#### TASK:
When the line containing "refine ⟨by decide, by" appears in the data below, begin copying there and stop only after the line containing "history := 0b0111#4".

- - - - -

-- ==== Sys2Proof/Tests/Slice0.lean ====
section
/-!
SUPPORT. The model's own tests: the WellFormed smoke test, decoding of words written out bit by bit from the spec's
encodings, vectors of spec/95_test_vectors.md on single operations or steps, and a witness for the hypotheses of every
statement that has some.
-/

namespace Sys2Proof.Tests

open Sys2Proof Sys2Proof.Machine

/-! ### Helpers -/

/-- The next state of an outcome, if it is one. -/
def nextOf (o : Host.Outcome State Fault Refusal) : Option State :=
  match o with
  | .next t => some t
  | .fault _ => none
  | .refused _ => none

/-- An initialised block: idle, armed, all records fresh at time 1000. -/
def armed : State := { State.resetAt 1000#32 with lineArmed := true }

/-- An initialised block in which channel `c` has the record `r`, at time `now`. -/
def withRecord (c : Fin 8) (r : Channel) (now : Word32) : State := { armed.setChan c r with nowMs := now }

/-- A record with history 5. -/
def record (td lrt pos accel : Word32) : Channel :=
  { tickDelta := td, history := 5#4, lastReadTime := lrt, position := pos, accel := accel }

/-- The record of channel `c` in an outcome's next state. -/
def recordOf (c : Fin 8) (o : Host.Outcome State Fault Refusal) : Option Channel := (nextOf o).map (fun t => t.chan[c])

/-- The response in an outcome's next state. -/
def rspOf (o : Host.Outcome State Fault Refusal) : Option Word32 := (nextOf o).bind (fun t => t.rsp)

/-- Levels of an edge: only `int_n` given, the rest quiet. -/
def lineAt (b : Bool) (s : State) : Ports := { s.quietPorts with intN := b }

/-- An edge at which the command word `w` is offered to `armed`, nothing else changing. -/
def offer (w : BitVec 44) : Ports := { armed.quietPorts with cmdValid := true, cmdWord := w }

/-! ### WellFormed: the one check refuses an index that its field cannot hold, at both ends (R52) -/

theorem test_wf_refuses_above :
    [Instr.init 128 0#32, Instr.read 128 0#32, Instr.write 128 0#32, Instr.setacc 128 0#32, Instr.rsvd4 128 0#32, Instr.rsvd5 128 0#32, Instr.rsvd6 128 0#32, Instr.rsvd7 128 0#32,
     Instr.rsvd8 128 0#32, Instr.rsvd9 128 0#32, Instr.rsvd10 128 0#32, Instr.rsvd11 128 0#32, Instr.rsvd12 128 0#32, Instr.rsvd13 128 0#32, Instr.rsvd14 128 0#32, Instr.rsvd15 128 0#32].all
      (fun i => !i.wellFormed) = true := by decide

theorem test_wf_refuses_below :
    [Instr.init (-129) 0#32, Instr.read (-129) 0#32, Instr.write (-129) 0#32, Instr.setacc (-129) 0#32, Instr.rsvd4 (-129) 0#32, Instr.rsvd5 (-129) 0#32, Instr.rsvd6 (-129) 0#32, Instr.rsvd7 (-129) 0#32,
     Instr.rsvd8 (-129) 0#32, Instr.rsvd9 (-129) 0#32, Instr.rsvd10 (-129) 0#32, Instr.rsvd11 (-129) 0#32, Instr.rsvd12 (-129) 0#32, Instr.rsvd13 (-129) 0#32, Instr.rsvd14 (-129) 0#32, Instr.rsvd15 (-129) 0#32].all
      (fun i => !i.wellFormed) = true := by decide

theorem test_wf_admits_ends : (Instr.read 127 0#32).wellFormed = true ∧ (Instr.read (-128) 0#32).wellFormed = true := by
  decide

/-! ### Decoding: one word for each constructor, bit by bit from R50, R51, R57, R60 (vectors V8, V3, V1) -/

theorem test_decode_init :
    decodeCmd 0b00001010101100010010001101000101011001111000#44 = .init (-85) 0x12345678#32 := by
  decide

theorem test_decode_read :
    decodeCmd 0b00010000001100010010001101001010101111001101#44 = .read (3) 0x1234ABCD#32 := by
  decide

theorem test_decode_write :
    decodeCmd 0b00100000011111111111111111111111111111111111#44 = .write (7) 0xFFFFFFFF#32 := by
  decide

theorem test_decode_setacc :
    decodeCmd 0b00110000001000111111110000000000000000000000#44 = .setacc (2) 0x3FC00000#32 := by
  decide

theorem test_decode_rsvd4 :
    decodeCmd 0b01000000001100000000000000000000000000000001#44 = .rsvd4 (3) 0x00000001#32 := by
  decide

theorem test_decode_rsvd5 :
    decodeCmd 0b01010000001100010010001101001010101111001101#44 = .rsvd5 (3) 0x1234ABCD#32 := by
  decide

theorem test_decode_rsvd6 :
    decodeCmd 0b01100000001100000000000000000000000000000001#44 = .rsvd6 (3) 0x00000001#32 := by
  decide

theorem test_decode_rsvd7 :
    decodeCmd 0b01110000001100010010001101001010101111001101#44 = .rsvd7 (3) 0x1234ABCD#32 := by
  decide

theorem test_decode_rsvd8 :
    decodeCmd 0b10000000001100000000000000000000000000000001#44 = .rsvd8 (3) 0x00000001#32 := by
  decide

theorem test_decode_rsvd9 :
    decodeCmd 0b10010000001100010010001101001010101111001101#44 = .rsvd9 (3) 0x1234ABCD#32 := by
  decide

theorem test_decode_rsvd10 :
    decodeCmd 0b10100000001100000000000000000000000000000001#44 = .rsvd10 (3) 0x00000001#32 := by
  decide

theorem test_decode_rsvd11 :
    decodeCmd 0b10110000001100010010001101001010101111001101#44 = .rsvd11 (3) 0x1234ABCD#32 := by
  decide

theorem test_decode_rsvd12 :
    decodeCmd 0b11000000001100000000000000000000000000000001#44 = .rsvd12 (3) 0x00000001#32 := by
  decide

theorem test_decode_rsvd13 :
    decodeCmd 0b11010000001100010010001101001010101111001101#44 = .rsvd13 (3) 0x1234ABCD#32 := by
  decide

theorem test_decode_rsvd14 :
    decodeCmd 0b11100000001100000000000000000000000000000001#44 = .rsvd14 (3) 0x00000001#32 := by
  decide

theorem test_decode_rsvd15 :
    decodeCmd 0b11111000000000010010001101001010101111001101#44 = .rsvd15 (-128) 0x1234ABCD#32 := by
  decide

theorem test_decode_irq : decodeIrqOp 0b01111110010000011011#20 = .irq 7#4 0xE41B#16 := by decide

theorem test_decode_tk0 : decodeKey 0b0000#4 = .tk0 := by decide

theorem test_decode_tk1 : decodeKey 0b0001#4 = .tk1 := by decide

theorem test_decode_tk2 : decodeKey 0b0010#4 = .tk2 := by decide

theorem test_decode_tk3 : decodeKey 0b0011#4 = .tk3 := by decide

theorem test_decode_tk4 : decodeKey 0b0100#4 = .tk4 := by decide

theorem test_decode_tk5 : decodeKey 0b0101#4 = .tk5 := by decide

theorem test_decode_tk6 : decodeKey 0b0110#4 = .tk6 := by decide

theorem test_decode_tk7 : decodeKey 0b0111#4 = .tk7 := by decide

theorem test_decode_tk8 : decodeKey 0b1000#4 = .tk8 := by decide

theorem test_decode_tk9 : decodeKey 0b1001#4 = .tk9 := by decide

theorem test_decode_tk10 : decodeKey 0b1010#4 = .tk10 := by decide

theorem test_decode_tk11 : decodeKey 0b1011#4 = .tk11 := by decide

theorem test_decode_tk12 : decodeKey 0b1100#4 = .tk12 := by decide

theorem test_decode_tk13 : decodeKey 0b1101#4 = .tk13 := by decide

theorem test_decode_tk14 : decodeKey 0b1110#4 = .tk14 := by decide

theorem test_decode_tk15 : decodeKey 0b1111#4 = .tk15 := by decide

/-- Containers: the host's numbers of bits, and the rejections by name. -/
theorem test_containers :
    decodeTableWord 48 0x200000001F4 = some (.write 0 500#32) ∧ decodeTableWord 24 0x7FF7F = some (.irq 7#4 0xFF7F#16) ∧
    decodeTableWord 8 0x0D = some .tk13 ∧ decodeContainer 48 0x100000000000 = .error .paddingNotZero ∧
    decodeContainer 8 0x10 = .error .paddingNotZero ∧ decodeContainer 3 0 = .error .tooShort := by
  refine ⟨by decide, by decide, by decide, rfl, rfl, rfl⟩

/-! ### The transition keys: vectors V1.0 to V1.15, on channel 3 -/

/-- In phase `D_UPDATE` for pin 7 (channel 3), with 7 ticks and the history of the vector. -/
def atKey (history : BitVec 4) (sample : BitVec 2) : State :=
  { armed.setChan 3 { Channel.fresh 1000#32 with tickDelta := 7#32, history := history } with
    dphase := .update, lineArmed := false, irqPending := true, trigPin := 7#4, snap := snapWithPair 0xFFFF#16 3 sample }

theorem test_tk0 : recordOf 3 (exec .tk0 (atKey 0b1100#4 0b00#2)) =
    some { Channel.fresh 1000#32 with tickDelta := 7#32, history := 0b0000#4 } := by decide

theorem test_key_formed_0 : (atKey 0b1100#4 0b00#2).trigKey = 0b0000#4 := by decide

theorem test_tk1 : recordOf 3 (exec .tk1 (atKey 0b1000#4 0b01#2)) =
    some { Channel.fresh 1000#32 with tickDelta := 8#32, history := 0b0001#4 } := by decide

theorem test_key_formed_1 : (atKey 0b1000#4 0b01#2).trigKey = 0b0001#4 := by decide

theorem test_tk2 : recordOf 3 (exec .tk2 (atKey 0b0100#4 0b10#2)) =
    some { Channel.fresh 1000#32 with tickDelta := 6#32, history := 0b0010#4 } := by decide

theorem test_key_formed_2 : (atKey 0b0100#4 0b10#2).trigKey = 0b0010#4 := by decide

theorem test_tk3 : recordOf 3 (exec .tk3 (atKey 0b0000#4 0b11#2)) =
    some { Channel.fresh 1000#32 with tickDelta := 7#32, history := 0b0011#4 } := by decide

theorem test_key_formed_3 : (atKey 0b0000#4 0b11#2).trigKey = 0b0011#4 := by decide

theorem test_tk4 : recordOf 3 (exec .tk4 (atKey 0b1001#4 0b00#2)) =
    some { Channel.fresh 1000#32 with tickDelta := 6#32, history := 0b0100#4 } := by decide

theorem test_key_formed_4 : (atKey 0b1001#4 0b00#2).trigKey = 0b0100#4 := by decide

theorem test_tk5 : recordOf 3 (exec .tk5 (atKey 0b1101#4 0b01#2)) =
    some { Channel.fresh 1000#32 with tickDelta := 7#32, history := 0b0101#4 } := by decide

theorem test_key_formed_5 : (atKey 0b1101#4 0b01#2).trigKey = 0b0101#4 := by decide

theorem test_tk6 : recordOf 3 (exec .tk6 (atKey 0b0001#4 0b10#2)) =
    some { Channel.fresh 1000#32 with tickDelta := 7#32, history := 0b0110#4 } := by decide

theorem test_key_formed_6 : (atKey 0b0001#4 0b10#2).trigKey = 0b0110#4 := by decide

theorem test_tk7 : recordOf 3 (exec .tk7 (atKey 0b0101#4 0b11#2)) =
    some { Channel.fresh 1000#32 with tickDelta := 8#32, history := 0b0111#4 } := by decide

theorem test_key_formed_7 : (atKey 0b0101#4 0b11#2).trigKey = 0b0111#4 := by decide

- - - - -

#### WORKED SOLUTION:
  refine ⟨by decide, by decide, by decide, rfl, rfl, rfl⟩

/-! ### The transition keys: vectors V1.0 to V1.15, on channel 3 -/

/-- In phase `D_UPDATE` for pin 7 (channel 3), with 7 ticks and the history of the vector. -/
def atKey (history : BitVec 4) (sample : BitVec 2) : State :=
  { armed.setChan 3 { Channel.fresh 1000#32 with tickDelta := 7#32, history := history } with
    dphase := .update, lineArmed := false, irqPending := true, trigPin := 7#4, snap := snapWithPair 0xFFFF#16 3 sample }

theorem test_tk0 : recordOf 3 (exec .tk0 (atKey 0b1100#4 0b00#2)) =
    some { Channel.fresh 1000#32 with tickDelta := 7#32, history := 0b0000#4 } := by decide

theorem test_key_formed_0 : (atKey 0b1100#4 0b00#2).trigKey = 0b0000#4 := by decide

theorem test_tk1 : recordOf 3 (exec .tk1 (atKey 0b1000#4 0b01#2)) =
    some { Channel.fresh 1000#32 with tickDelta := 8#32, history := 0b0001#4 } := by decide

theorem test_key_formed_1 : (atKey 0b1000#4 0b01#2).trigKey = 0b0001#4 := by decide

theorem test_tk2 : recordOf 3 (exec .tk2 (atKey 0b0100#4 0b10#2)) =
    some { Channel.fresh 1000#32 with tickDelta := 6#32, history := 0b0010#4 } := by decide

theorem test_key_formed_2 : (atKey 0b0100#4 0b10#2).trigKey = 0b0010#4 := by decide

theorem test_tk3 : recordOf 3 (exec .tk3 (atKey 0b0000#4 0b11#2)) =
    some { Channel.fresh 1000#32 with tickDelta := 7#32, history := 0b0011#4 } := by decide

theorem test_key_formed_3 : (atKey 0b0000#4 0b11#2).trigKey = 0b0011#4 := by decide

theorem test_tk4 : recordOf 3 (exec .tk4 (atKey 0b1001#4 0b00#2)) =
    some { Channel.fresh 1000#32 with tickDelta := 6#32, history := 0b0100#4 } := by decide

theorem test_key_formed_4 : (atKey 0b1001#4 0b00#2).trigKey = 0b0100#4 := by decide

theorem test_tk5 : recordOf 3 (exec .tk5 (atKey 0b1101#4 0b01#2)) =
    some { Channel.fresh 1000#32 with tickDelta := 7#32, history := 0b0101#4 } := by decide

theorem test_key_formed_5 : (atKey 0b1101#4 0b01#2).trigKey = 0b0101#4 := by decide

theorem test_tk6 : recordOf 3 (exec .tk6 (atKey 0b0001#4 0b10#2)) =
    some { Channel.fresh 1000#32 with tickDelta := 7#32, history := 0b0110#4 } := by decide

theorem test_key_formed_6 : (atKey 0b0001#4 0b10#2).trigKey = 0b0110#4 := by decide

theorem test_tk7 : recordOf 3 (exec .tk7 (atKey 0b0101#4 0b11#2)) =
    some { Channel.fresh 1000#32 with tickDelta := 8#32, history := 0b0111#4 } := by decide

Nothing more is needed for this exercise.